Action item
Restate word for word the lines in the listing below, starting at the line containing "(s.setDrive x).now = s.now := rfl" and ending at the line containing "(s.setDrive x).tableOwn = s.tableOwn := rfl", both included; leave out the rest.

Dataset excerpts
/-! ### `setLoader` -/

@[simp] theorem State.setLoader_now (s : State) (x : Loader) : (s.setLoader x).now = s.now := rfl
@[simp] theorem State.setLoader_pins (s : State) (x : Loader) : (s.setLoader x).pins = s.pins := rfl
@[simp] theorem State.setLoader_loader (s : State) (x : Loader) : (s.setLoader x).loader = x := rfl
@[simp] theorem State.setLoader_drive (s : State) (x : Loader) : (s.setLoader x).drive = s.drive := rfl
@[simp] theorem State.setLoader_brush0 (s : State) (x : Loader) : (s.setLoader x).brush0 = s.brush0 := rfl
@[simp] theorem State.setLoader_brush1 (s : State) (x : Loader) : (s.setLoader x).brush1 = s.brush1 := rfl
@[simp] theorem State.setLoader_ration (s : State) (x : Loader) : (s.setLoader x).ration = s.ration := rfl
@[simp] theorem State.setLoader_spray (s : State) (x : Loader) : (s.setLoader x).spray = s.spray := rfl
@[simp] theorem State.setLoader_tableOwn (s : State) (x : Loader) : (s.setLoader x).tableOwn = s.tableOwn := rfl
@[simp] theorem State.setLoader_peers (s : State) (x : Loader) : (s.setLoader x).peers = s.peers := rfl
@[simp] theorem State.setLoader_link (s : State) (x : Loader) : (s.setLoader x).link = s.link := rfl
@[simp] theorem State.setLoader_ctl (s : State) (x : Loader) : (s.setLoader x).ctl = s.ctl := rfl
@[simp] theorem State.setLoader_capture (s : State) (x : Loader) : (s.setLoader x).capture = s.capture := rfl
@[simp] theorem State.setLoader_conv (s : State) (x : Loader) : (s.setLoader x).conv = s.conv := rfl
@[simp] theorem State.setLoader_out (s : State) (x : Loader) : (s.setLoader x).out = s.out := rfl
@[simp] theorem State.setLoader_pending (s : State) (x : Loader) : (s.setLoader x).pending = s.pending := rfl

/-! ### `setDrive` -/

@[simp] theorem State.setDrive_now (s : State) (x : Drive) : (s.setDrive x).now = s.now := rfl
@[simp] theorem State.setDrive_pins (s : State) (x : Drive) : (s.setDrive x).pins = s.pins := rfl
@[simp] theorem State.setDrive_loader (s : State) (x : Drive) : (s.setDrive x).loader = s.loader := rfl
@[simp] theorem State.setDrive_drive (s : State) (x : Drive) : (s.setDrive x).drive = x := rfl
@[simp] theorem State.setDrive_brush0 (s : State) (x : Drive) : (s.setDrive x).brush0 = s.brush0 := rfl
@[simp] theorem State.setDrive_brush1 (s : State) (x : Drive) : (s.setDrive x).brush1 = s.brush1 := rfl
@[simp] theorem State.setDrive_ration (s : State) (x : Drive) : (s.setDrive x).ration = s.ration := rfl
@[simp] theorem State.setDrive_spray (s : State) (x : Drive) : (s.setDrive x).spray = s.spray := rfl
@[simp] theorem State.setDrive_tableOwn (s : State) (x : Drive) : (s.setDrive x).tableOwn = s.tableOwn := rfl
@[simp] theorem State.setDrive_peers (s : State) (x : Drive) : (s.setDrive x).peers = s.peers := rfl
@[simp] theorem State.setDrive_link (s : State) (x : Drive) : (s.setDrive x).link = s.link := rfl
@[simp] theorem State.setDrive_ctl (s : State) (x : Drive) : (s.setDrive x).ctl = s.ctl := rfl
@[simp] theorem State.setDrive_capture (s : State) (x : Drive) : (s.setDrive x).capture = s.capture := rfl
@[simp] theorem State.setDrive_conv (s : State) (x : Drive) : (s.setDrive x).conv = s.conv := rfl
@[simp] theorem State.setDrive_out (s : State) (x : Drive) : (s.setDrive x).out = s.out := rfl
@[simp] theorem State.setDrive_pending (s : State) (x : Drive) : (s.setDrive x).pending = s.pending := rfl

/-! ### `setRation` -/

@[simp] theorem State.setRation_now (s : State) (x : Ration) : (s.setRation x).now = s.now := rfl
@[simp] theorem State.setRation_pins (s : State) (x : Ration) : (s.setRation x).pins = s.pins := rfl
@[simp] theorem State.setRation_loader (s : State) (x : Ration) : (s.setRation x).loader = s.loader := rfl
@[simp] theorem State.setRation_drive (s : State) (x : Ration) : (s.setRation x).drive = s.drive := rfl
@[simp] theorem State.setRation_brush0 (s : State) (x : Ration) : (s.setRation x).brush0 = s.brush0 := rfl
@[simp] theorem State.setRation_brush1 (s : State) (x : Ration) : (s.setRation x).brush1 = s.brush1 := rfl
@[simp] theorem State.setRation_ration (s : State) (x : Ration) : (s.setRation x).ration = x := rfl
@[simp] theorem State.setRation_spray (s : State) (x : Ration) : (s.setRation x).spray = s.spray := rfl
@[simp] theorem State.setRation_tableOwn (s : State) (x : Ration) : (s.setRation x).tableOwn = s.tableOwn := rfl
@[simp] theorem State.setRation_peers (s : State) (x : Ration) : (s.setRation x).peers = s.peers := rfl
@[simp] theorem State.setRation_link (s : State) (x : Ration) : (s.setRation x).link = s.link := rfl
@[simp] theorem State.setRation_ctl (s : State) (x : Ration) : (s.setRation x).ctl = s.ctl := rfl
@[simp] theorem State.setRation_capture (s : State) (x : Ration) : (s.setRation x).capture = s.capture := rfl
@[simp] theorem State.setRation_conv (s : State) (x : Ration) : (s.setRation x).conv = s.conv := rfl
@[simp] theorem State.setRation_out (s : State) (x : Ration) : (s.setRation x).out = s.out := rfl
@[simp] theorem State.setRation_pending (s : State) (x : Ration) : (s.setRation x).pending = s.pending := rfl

Reply
@[simp] theorem State.setDrive_now (s : State) (x : Drive) : (s.setDrive x).now = s.now := rfl
@[simp] theorem State.setDrive_pins (s : State) (x : Drive) : (s.setDrive x).pins = s.pins := rfl
@[simp] theorem State.setDrive_loader (s : State) (x : Drive) : (s.setDrive x).loader = s.loader := rfl
@[simp] theorem State.setDrive_drive (s : State) (x : Drive) : (s.setDrive x).drive = x := rfl
@[simp] theorem State.setDrive_brush0 (s : State) (x : Drive) : (s.setDrive x).brush0 = s.brush0 := rfl
@[simp] theorem State.setDrive_brush1 (s : State) (x : Drive) : (s.setDrive x).brush1 = s.brush1 := rfl
@[simp] theorem State.setDrive_ration (s : State) (x : Drive) : (s.setDrive x).ration = s.ration := rfl
@[simp] theorem State.setDrive_spray (s : State) (x : Drive) : (s.setDrive x).spray = s.spray := rfl
@[simp] theorem State.setDrive_tableOwn (s : State) (x : Drive) : (s.setDrive x).tableOwn = s.tableOwn := rfl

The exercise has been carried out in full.